The Nazis were such prolific documentarians that over 3,000 tons of documentary evidence would be collected for the first Nuremberg trial, which lasted 11 months. Other jaw-dropping tangibles were also discovered, such as the “7.7 tons of human hair, 370,000 men’s suits, and 837,000 women’s dresses” found in storerooms at Auschwitz-Birkenau.

Because of the swift pursuit of justice, the world possesses vast quantities of proof that the Nazis, in a deliberate attempt to rid the world of those populations that they considered “undesirable,” exterminated 6 million Jews and millions of non-Jews.

Unfortunately, although we have the information available, we are collectively forgetting the Holocaust.

On today’s International Holocaust Remembrance Day, the anti-Semitism that motivated the Third Reich lives on. Just as Jackson portended, the Nazis on trial “represent sinister influences that will lurk in the world long after their bodies have returned to dust.”

Along with older forms of anti-Semitism, Holocaust denial (the belief that the Holocaust was a hoax or that the atrocities have been greatly exaggerated) thrives today. Deniers seize on our willingness to forget a past that is difficult to confront. They rely on our ignorance to perpetuate their lies and inculcate anti-Semitism in new and younger segments of society.

At a time when Holocaust education and understanding are already poor and anti-Semitic hate is raging, emanating from the far Left and the far Right, as well as from fringe and everyday elements of society, we desperately need to revive our understanding of what occurred at the hands of the Nazis.
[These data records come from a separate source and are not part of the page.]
-- ==== Sys2Proof/Laws/Src.lean ====
section
/-! SUPPORT. Laws/Src.lean: each operation of Machine/Src.lean leaves the queue, the life counter and the canonical form. -/

namespace Sys2Proof.Machine

theorem filterRegs_held {k : Keep} {s : State} (hs : Held k s) : Held k (State.filterRegs s) := by
  unfold State.filterRegs
  repeat' first
    | with_reducible (first | assumption | intro _ | apply setFlag_held | apply setF_held)
    | simp only [held_mk]
    | with_reducible apply held_foldl
theorem bindRegs_held {k : Keep} {s : State} {b : Binding} (hs : Held k s) : Held k (State.bindRegs s b) := by
  unfold State.bindRegs
  repeat' with_reducible (first | assumption | apply held_ite | apply setF_held | apply setFlag_held | apply setReg_held)
theorem addBinding_held {k : Keep} {s : State} {b : Binding} {base : Nat} (hs : Held k s) : Held k (State.addBinding s b base) := by
  unfold State.addBinding
  repeat' first | with_reducible (first | assumption | apply heldOf_self | apply filterRegs_held | apply bindRegs_held) | simp only [held_mk]
theorem endBinding_held {k : Keep} {s : State} {i : Nat} (hs : Held k s) : Held k (State.endBinding s i) := by
  unfold State.endBinding
  repeat' first
    | with_reducible (first | assumption | apply held_ite | apply heldOf_self | apply setReg_held | apply setF_held | apply filterRegs_held)
    | simp only [held_mk]
theorem updSrc_held {k : Keep} {s : State} {i : Nat} {f : Bound → Bound} (hs : Held k s) : Held k (State.updSrc s i f) := by
  unfold State.updSrc
  repeat' first | with_reducible (first | assumption | apply heldOf_self) | simp only [held_mk]
theorem copyLine_held {k : Keep} {s : State} {b : Bound} {src : Nat} {dst : Nat} {line : Nat} (hs : Held k s) : Held k (State.copyLine s b src dst
    line) := by
  unfold State.copyLine
  repeat' with_reducible (first | assumption | apply ddrWrite_held)
theorem closeFrame_held {k : Keep} {s : State} {b : Bound} (hs : Held k s) : Held k (State.closeFrame s b) := by
  unfold State.closeFrame
  repeat' first
    | with_reducible first
      | assumption | intro _ | apply held_ite | apply count_held | apply copyLine_held | apply setFlag_held | apply updSrc_held
    | simp only [held_mk]
    | with_reducible apply held_foldl
    | split
theorem storeSegs_held {k : Keep} {s : State} {b : Bound} {segs : List (Nat × Nat × List Byte)} (hs : Held k s) : Held k (State.storeSegs s b
    segs).1 := by
  unfold State.storeSegs
  repeat' first
    | with_reducible (first | assumption | intro _ | apply held_ite1 | apply ddrWrite_held)
    | simp only [held_mk]
    | with_reducible apply held_foldl1
theorem videoPacket_held {k : Keep} {s : State} {b : Bound} {leg : Nat} {seq : Nat} {ts : Nat} {marker : Bool} {segs : List (Nat × Nat × List Byte)}
    (hs : Held k s) : Held k (State.videoPacket s b leg seq ts marker segs) := by
  unfold State.videoPacket
  repeat' first
    | with_reducible first
      | assumption | apply held_ite | apply count_held | apply setFlag_held | apply updSrc_held | apply closeFrame_held | apply storeSegs_held
    | simp only [held_mk]
    | split
theorem audioPacket_held {k : Keep} {s : State} {b : Bound} {leg : Nat} {seq : Nat} {ts : Nat} {data : List Byte} (hs : Held k s) : Held k
    (State.audioPacket s b leg seq ts data) := by
  unfold State.audioPacket
  repeat' first
    | with_reducible first
      | assumption | intro _ | apply held_ite | apply count_held | apply updSrc_held | apply ddrWrite_held | apply held_foldl
    | split
theorem evSourceFrameRx_held {k : Keep} {f : SrcFrame} {s : State} (hs : Held k s) : Held k (evSourceFrameRx f s) := by
  unfold evSourceFrameRx
  repeat' first | with_reducible (first | assumption | apply held_ite | apply count_held | apply videoPacket_held | apply audioPacket_held) | split
theorem evFrameCloseTimeout_held {k : Keep} {i : Nat} {s : State} (hs : Held k s) : Held k (evFrameCloseTimeout i s) := by
  unfold evFrameCloseTimeout
  repeat' first | with_reducible (first | assumption | apply closeFrame_held) | split
theorem evNoSignal_held {k : Keep} {i : Nat} {s : State} (hs : Held k s) : Held k (evNoSignal i s) := by
  unfold evNoSignal
  repeat' first
    | with_reducible (first | assumption | apply held_ite | apply setFlag_held | apply updSrc_held | apply event_held)
    | simp only [held_mk]
    | split
theorem netLost_held {k : Keep} {s : State} (hs : Held k s) : Held k (State.netLost s) := by
  unfold State.netLost
  repeat' first
    | with_reducible (first | assumption | apply held_ite | apply heldOf_self | apply count_held | apply setFlag_held | apply setF_held)
    | simp only [held_mk]
theorem evPtpSyncTimeout_held {k : Keep} {s : State} (hs : Held k s) : Held k (evPtpSyncTimeout s) := by
  unfold evPtpSyncTimeout
  repeat' with_reducible (first | assumption | apply held_ite | apply netLost_held)
theorem handover_held {k : Keep} {s : State} (hs : Held k s) : Held k (State.handover s) := by
  unfold State.handover
  repeat' first
    | with_reducible first
      | assumption | intro _ | apply held_ite | apply setFlag_held | apply updSrc_held | apply damageBands_held | apply count_held
    | simp only [held_mk]
    | with_reducible apply held_foldl

end Sys2Proof.Machine
end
I suggest that we dedicate 2021 as the “Year of Evidence” to honor those who took on the monumental and hellish task of proving the Nazis’ crimes three-quarters of a century ago at Nuremberg.

The means of educating ourselves are quite available. Trial testimony and video exhibits from the International Military Tribunal are available through the United States Holocaust Memorial Museum.
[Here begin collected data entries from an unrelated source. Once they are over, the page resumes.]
-- ==== Sys2Proof/Laws/Tile.lean ====
section
/-! SUPPORT. Laws/Tile.lean: each operation of Machine/Tile.lean leaves the queue, the life counter and the canonical form. -/

namespace Sys2Proof.Machine

theorem setPos_held {k : Keep} {s : State} (hs : Held k s) : Held k (State.setPos s) := by
  unfold State.setPos
  repeat' with_reducible (first | assumption | apply setF_held)
theorem takeCf_held {k : Keep} {s : State} {port : Nat} {relay : Bool} (hs : Held k s) : Held k (State.takeCf s port relay) := by
  unfold State.takeCf
  repeat' first | with_reducible (first | assumption | apply held_ite | apply heldOf_self | apply setPos_held | apply setF_held) | simp only [held_mk]
theorem dropStale_held {k : Keep} {s : State} {claim : BitVec 64} {port : Nat} {cls : Nat} (hs : Held k s) : Held k (State.dropStale s claim port
    cls) := by
  unfold State.dropStale
  repeat' first
    | with_reducible (first | assumption | intro _ | apply held_ite | apply heldOf_self | apply emit_held | apply freeBlocks_held)
    | simp only [held_mk]
    | with_reducible apply held_foldl
    | split
theorem claimRaise_held {k : Keep} {s : State} {port : Nat} {relay : Bool} {claim : BitVec 64} (hs : Held k s) : Held k (State.claimRaise s port relay
    claim) := by
  unfold State.claimRaise
  repeat' first
    | with_reducible first
      | assumption | intro _ | apply heldOf_self | apply setReg_held | apply setFlag_held | apply dropStale_held | apply takeCf_held
      | apply testDisarm_held
    | simp only [held_mk]
    | with_reducible apply held_foldl
theorem tileHdr_held {k : Keep} {s : State} {r : CordRx} {own : Bool} (hs : Held k s) : Held k (State.tileHdr s r own).1 := by
  unfold State.tileHdr
  repeat' with_reducible (first | assumption | apply held_ite | apply held_ite1 | apply count_held | apply claimRaise_held | apply takeCf_held)
theorem tileOwn_held {k : Keep} {s : State} {r : CordRx} {b : CordBody} (hs : Held k s) : Held k (State.tileOwn s r b).1 := by
  unfold State.tileOwn
  repeat' with_reducible (first | assumption | apply tileHdr_held | apply freeBlocks_held)
theorem evCutThroughForward_held {k : Keep} {r : CordRx} {b : CordBody} {s : State} (hs : Held k s) : Held k (evCutThroughForward r b s) := by
  unfold evCutThroughForward
  repeat' first
    | with_reducible first
      | assumption | apply held_ite | apply freeBlocks_held | apply tileHdr_held | apply count_held | apply emit_held | apply sendFrom_held
    | simp only [held_mk]
    | split
theorem frameClose_held {k : Keep} {s : State} {f : TileFrame} {result : Nat} {n : Nat} (hs : Held k s) : Held k (State.frameClose s f result n) := by
  unfold State.frameClose
  repeat' first | with_reducible (first | assumption | apply heldOf_self | apply setReg_held | apply sendUp_held) | simp only [held_mk]
theorem flipBands_held {k : Keep} {s : State} {ks : List Nat} (hs : Held k s) : Held k (State.flipBands s ks) := by
  unfold State.flipBands
  repeat' first | with_reducible (first | assumption | apply heldOf_self | apply invert_held | apply sweepRegs_held) | simp only [held_mk]
theorem syncPulse_held {k : Keep} {s : State} (hs : Held k s) : Held k (State.syncPulse s) := by
  unfold State.syncPulse
  repeat' with_reducible (first | assumption | apply held_ite | apply emit_held)
theorem evPtimeReached_held {k : Keep} {s : State} (hs : Held k s) : Held k (evPtimeReached s) := by
  unfold evPtimeReached
  repeat' first
    | with_reducible first
      | assumption | apply held_ite | apply rampFlip_held | apply syncPulse_held | apply commit_held | apply flipBands_held | apply frameClose_held
      | apply raisePsqs_held
    | simp only [held_mk]
    | split
theorem switchLate_held {k : Keep} {s : State} (hs : Held k s) : Held k (State.switchLate s) := by
  unfold State.switchLate
  repeat' first | with_reducible (first | assumption | apply frameClose_held | apply genSwitch_held) | split
theorem evGenSwitchTimeout_held {k : Keep} {s : State} (hs : Held k s) : Held k (evGenSwitchTimeout s) := by
  unfold evGenSwitchTimeout
  repeat' first | with_reducible (first | assumption | apply held_ite | apply heldOf_self | apply switchLate_held) | simp only [held_mk]
theorem markAccept_held {k : Keep} {s : State} {r : CordRx} {fcnt : Nat} {fper : Nat} {ntiles : Nat} (hs : Held k s) : Held k (State.markAccept s r
    fcnt fper ntiles).1 := by
  unfold State.markAccept
  repeat' first
    | with_reducible first
      | assumption | apply held_ite1 | apply heldOf_self | apply tileHdr_held | apply count_held | apply frameClose_held | apply genSwitch_held
      | apply commit_held | apply setPos_held | apply setF_held | apply raisePsqs_held
    | simp only [held_mk]
    | split
theorem evPresentRx_held {k : Keep} {r : CordRx} {fcnt : Nat} {ptime : Nat} {count : List Nat} {s : State} (hs : Held k s) : Held k (evPresentRx r
    fcnt ptime count s) := by
  unfold evPresentRx
  repeat' first
    | with_reducible (first | assumption | apply held_ite | apply heldOf_self | apply tileHdr_held | apply count_held | apply frameClose_held)
    | simp only [held_mk]
    | split
theorem evBandRx_held {k : Keep} {r : CordRx} {b : BandPkt} {fits : Bool} {s : State} (hs : Held k s) : Held k (evBandRx r b fits s) := by
  unfold evBandRx
  repeat' first
    | with_reducible first
      | assumption | apply held_ite | apply heldOf_self | apply tileOwn_held | apply count_held | apply litReturn_held | apply setFlag_held
    | simp only [held_mk]
    | split
theorem evBandCorrectionDone_held {k : Keep} {s : State} (hs : Held k s) : Held k (evBandCorrectionDone s) := by
  unfold evBandCorrectionDone
  repeat' first | with_reducible (first | assumption | apply held_ite | apply heldOf_self | apply storeBand_held) | simp only [held_mk] | split
theorem evTestslotRx_held {k : Keep} {r : CordRx} {fcnt : Nat} {tstart : Nat} {len : Nat} {s : State} (hs : Held k s) : Held k (evTestslotRx r fcnt
    tstart len s) := by
  unfold evTestslotRx
  repeat' first
    | with_reducible (first | assumption | apply held_ite | apply heldOf_self | apply tileHdr_held | apply count_held | apply testRegs_held)
    | simp only [held_mk]
    | split
theorem ctrlTake_held {k : Keep} {s : State} {seq : Word} {op : Nat} {f : State → State × Option (Nat × List Byte)} (hs : Held k s) (hf : ∀ u , Held k
    u → Held k (f u ).1) : Held k (State.ctrlTake s seq op f) := by
  unfold State.ctrlTake
  repeat' first
    | with_reducible (first | assumption | apply held_ite | apply hf | apply rspUp_held | apply ctrlAnswer_held)
    | simp only [held_mk]
    | split
theorem ctrlReq_held {k : Keep} {s : State} {r : CordRx} {seq : Word} {op : Nat} {data : List Byte} {f : State → State × Option (Nat × List Byte)} (hs
    : Held k s) (hf : ∀ u , Held k u → Held k (f u ).1) : Held k (State.ctrlReq s r seq op data f) := by
  unfold State.ctrlReq
  repeat' with_reducible (first | assumption | apply held_ite | apply tileOwn_held | apply ctrlTake_held)

end Sys2Proof.Machine
end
Beyond that, the work of Courtroom 600 makes knowledge about the Nuremberg Trials even more accessible.

Courtroom 600

Laurie Pasler’s father was in the hospice when she was given a wealth of documents about his post-war work at the Nuremberg trials. He had never spoken of Nuremberg, and unfortunately for Pasler, it was too late to ask for details.
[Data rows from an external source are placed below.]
-- ==== Sys2Proof/Laws/Exec.lean ====
section
/-! SUPPORT. Laws/Exec.lean: every command leaves the queue and the canonical form, and all but POWER_ON and SUPPLY_RESET the life counter. -/

namespace Sys2Proof.Machine
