-- ==== Sys2Proof/Laws/State.lean ====
section
/-! SUPPORT. Laws/State.lean: what the named updates of State leave, field by field, and what a register, a sequencer, a bank and a byte of
DDR5 read after one of them. -/

namespace Sys2Proof.Machine

variable {s : State}

/-! ### setReg -/

@[simp] theorem State.setReg_pending (a : Nat) (v : Word) : (s.setReg a v).pending = s.pending := rfl
@[simp] theorem State.setReg_out (a : Nat) (v : Word) : (s.setReg a v).out = s.out := rfl
@[simp] theorem State.setReg_live (a : Nat) (v : Word) : (s.setReg a v).live = s.live := rfl
@[simp] theorem State.setReg_latch (a : Nat) (v : Word) : (s.setReg a v).latch = s.latch := rfl
@[simp] theorem State.setReg_seqs (a : Nat) (v : Word) : (s.setReg a v).seqs = s.seqs := rfl
@[simp] theorem State.setReg_banks (a : Nat) (v : Word) : (s.setReg a v).banks = s.banks := rfl
@[simp] theorem State.setReg_wtb (a : Nat) (v : Word) : (s.setReg a v).wtb = s.wtb := rfl
@[simp] theorem State.setReg_life (a : Nat) (v : Word) : (s.setReg a v).life = s.life := rfl
@[simp] theorem State.setReg_sessions (a : Nat) (v : Word) : (s.setReg a v).sessions = s.sessions := rfl
@[simp] theorem State.setReg_comp (a : Nat) (v : Word) : (s.setReg a v).comp = s.comp := rfl
@[simp] theorem State.setReg_cord (a : Nat) (v : Word) : (s.setReg a v).cord = s.cord := rfl
@[simp] theorem State.setReg_tl (a : Nat) (v : Word) : (s.setReg a v).tl = s.tl := rfl
@[simp] theorem State.setReg_lamp (a : Nat) (v : Word) : (s.setReg a v).lamp = s.lamp := rfl
@[simp] theorem State.setReg_brd (a : Nat) (v : Word) : (s.setReg a v).brd = s.brd := rfl
@[simp] theorem State.setReg_clm (a : Nat) (v : Word) : (s.setReg a v).clm = s.clm := rfl
@[simp] theorem State.setReg_pop (a : Nat) (v : Word) : (s.setReg a v).pop = s.pop := rfl
@[simp] theorem State.setReg_src (a : Nat) (v : Word) : (s.setReg a v).src = s.src := rfl
@[simp] theorem State.setReg_tim (a : Nat) (v : Word) : (s.setReg a v).tim = s.tim := rfl
@[simp] theorem State.setReg_test (a : Nat) (v : Word) : (s.setReg a v).test = s.test := rfl
@[simp] theorem State.setReg_mc (a : Nat) (v : Word) : (s.setReg a v).mc = s.mc := rfl
@[simp] theorem State.setReg_arbs (a : Nat) (v : Word) : (s.setReg a v).arbs = s.arbs := rfl
@[simp] theorem State.setReg_scans (a : Nat) (v : Word) : (s.setReg a v).scans = s.scans := rfl
@[simp] theorem State.setReg_laneDone (a : Nat) (v : Word) : (s.setReg a v).laneDone = s.laneDone := rfl
@[simp] theorem State.setReg_pwr (a : Nat) (v : Word) : (s.setReg a v).pwr = s.pwr := rfl
@[simp] theorem State.setReg_kiln (a : Nat) (v : Word) : (s.setReg a v).kiln = s.kiln := rfl
@[simp] theorem State.setReg_age (a : Nat) (v : Word) : (s.setReg a v).age = s.age := rfl
@[simp] theorem State.setReg_cam (a : Nat) (v : Word) : (s.setReg a v).cam = s.cam := rfl
@[simp] theorem State.setReg_aud (a : Nat) (v : Word) : (s.setReg a v).aud = s.aud := rfl
@[simp] theorem State.setReg_jtag (a : Nat) (v : Word) : (s.setReg a v).jtag = s.jtag := rfl
@[simp] theorem State.setReg_sram (a : Nat) (v : Word) : (s.setReg a v).sram = s.sram := rfl
@[simp] theorem State.setReg_spiRx (a : Nat) (v : Word) : (s.setReg a v).spiRx = s.spiRx := rfl
@[simp] theorem State.setReg_spiTx (a : Nat) (v : Word) : (s.setReg a v).spiTx = s.spiTx := rfl
@[simp] theorem State.setReg_trace (a : Nat) (v : Word) : (s.setReg a v).trace = s.trace := rfl
@[simp] theorem State.setReg_ddr (a : Nat) (v : Word) : (s.setReg a v).ddr = s.ddr := rfl
@[simp] theorem State.setReg_hea (a : Nat) (v : Word) : (s.setReg a v).hea = s.hea := rfl
@[simp] theorem State.setReg_sto (a : Nat) (v : Word) : (s.setReg a v).sto = s.sto := rfl
@[simp] theorem State.setReg_nvj (a : Nat) (v : Word) : (s.setReg a v).nvj = s.nvj := rfl
@[simp] theorem State.setReg_fw (a : Nat) (v : Word) : (s.setReg a v).fw = s.fw := rfl
@[simp] theorem State.setReg_stage (a : Nat) (v : Word) : (s.setReg a v).stage = s.stage := rfl
@[simp] theorem State.setReg_stageLast (a : Nat) (v : Word) : (s.setReg a v).stageLast = s.stageLast := rfl
@[simp] theorem State.setReg_tstage (a : Nat) (v : Word) : (s.setReg a v).tstage = s.tstage := rfl
@[simp] theorem State.setReg_dsetLoaded (a : Nat) (v : Word) : (s.setReg a v).dsetLoaded = s.dsetLoaded := rfl
@[simp] theorem State.setReg_dsetPairs (a : Nat) (v : Word) : (s.setReg a v).dsetPairs = s.dsetPairs := rfl
@[simp] theorem State.setReg_freeCtr (a : Nat) (v : Word) : (s.setReg a v).freeCtr = s.freeCtr := rfl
The resources Pasler found while trying to understand her father’s role in the proceedings were colorless and dated. To bring the important history of the trials to modern audiences, she created a nonprofit organization that would transport teachers, students, and interested citizens to Courtroom 600, the room in Nuremberg’s Palace of Justice where the trials took place.

Courtroom 600’s pilot site delves into the Nazi defendants, the process of creating a trial in the devastated landscape of post-war Nuremberg, and the work of handing down just sentences to the architects of genocide. Its four educational modules, based on the four indictments filed against the first 22 Nuremberg defendants, will be rich with primary source materials and photographs.

Unite in Defiance of Evil

“For months, for years, we had one wish only,” Vaillant-Couturier said in her trial testimony, “the wish that some of us would escape alive in order to tell the world what the Nazi convict prisons were like everywhere.”

After leaving the stand, she walked by the gallery of Nazi defendants, staring down Hermann Goering, Adolf Hitler’s second-in-command, as she passed.

Vaillant-Couturier got her wish. The world knows the atrocities that the Nazis committed. The paperwork created during the first Nuremberg trial alone, if stacked, would reach 47 miles into the air, and more than 50,000 have testified to witnessing the Holocaust. Mountains of undeniable physical evidence have been (and continue to be) located.

Meanwhile, in the shadows, and in the open, the acolytes of Goering and Hitler continue to operate, spreading their untruthful, discordant messages.

In honor of the dead, and of those who testified to the unthinkable to prevent its recurrence, we must unite throughout the world, across political parties, religions, and other self-identified barriers, to spread truth courageously and drown the falsehoods of hate in an echoing chorus of love and remembrance.